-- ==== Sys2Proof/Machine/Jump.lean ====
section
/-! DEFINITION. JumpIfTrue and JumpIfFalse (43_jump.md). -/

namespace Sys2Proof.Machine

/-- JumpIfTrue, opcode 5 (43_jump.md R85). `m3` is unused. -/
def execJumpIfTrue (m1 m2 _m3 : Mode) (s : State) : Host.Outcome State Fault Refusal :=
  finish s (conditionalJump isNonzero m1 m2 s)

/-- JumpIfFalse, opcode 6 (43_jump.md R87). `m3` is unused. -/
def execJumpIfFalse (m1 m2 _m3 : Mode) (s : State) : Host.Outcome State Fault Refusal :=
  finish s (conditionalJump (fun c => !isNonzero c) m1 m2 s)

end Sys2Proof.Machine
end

━━━━━━━━━━

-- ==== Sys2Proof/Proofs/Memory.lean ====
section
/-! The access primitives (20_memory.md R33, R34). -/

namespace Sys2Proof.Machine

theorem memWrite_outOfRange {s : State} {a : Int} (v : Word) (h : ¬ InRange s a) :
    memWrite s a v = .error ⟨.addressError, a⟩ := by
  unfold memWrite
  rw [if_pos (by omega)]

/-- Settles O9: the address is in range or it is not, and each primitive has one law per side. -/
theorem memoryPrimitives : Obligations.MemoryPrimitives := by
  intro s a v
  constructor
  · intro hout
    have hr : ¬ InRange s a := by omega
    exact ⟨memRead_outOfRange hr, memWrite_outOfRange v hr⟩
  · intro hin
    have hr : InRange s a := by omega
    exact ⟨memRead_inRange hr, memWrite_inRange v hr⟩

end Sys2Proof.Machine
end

━━━━━━━━━━

» **What to produce**: Return every line of the material in which the word "Host" is found.

» **Response for this exercise**:
def execJumpIfTrue (m1 m2 _m3 : Mode) (s : State) : Host.Outcome State Fault Refusal :=
def execJumpIfFalse (m1 m2 _m3 : Mode) (s : State) : Host.Outcome State Fault Refusal :=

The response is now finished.